* [What you have to do]:
Retyping the data exactly is the task. Include every line.

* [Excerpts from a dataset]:
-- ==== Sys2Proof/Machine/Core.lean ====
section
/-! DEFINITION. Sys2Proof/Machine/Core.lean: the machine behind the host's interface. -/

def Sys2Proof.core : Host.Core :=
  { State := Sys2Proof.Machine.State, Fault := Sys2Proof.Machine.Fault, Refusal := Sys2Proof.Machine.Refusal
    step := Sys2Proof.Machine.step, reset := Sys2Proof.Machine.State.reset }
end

* [Response area]:
-- ==== Sys2Proof/Machine/Core.lean ====
section
/-! DEFINITION. Sys2Proof/Machine/Core.lean: the machine behind the host's interface. -/

def Sys2Proof.core : Host.Core :=
  { State := Sys2Proof.Machine.State, Fault := Sys2Proof.Machine.Fault, Refusal := Sys2Proof.Machine.Refusal
    step := Sys2Proof.Machine.step, reset := Sys2Proof.Machine.State.reset }
end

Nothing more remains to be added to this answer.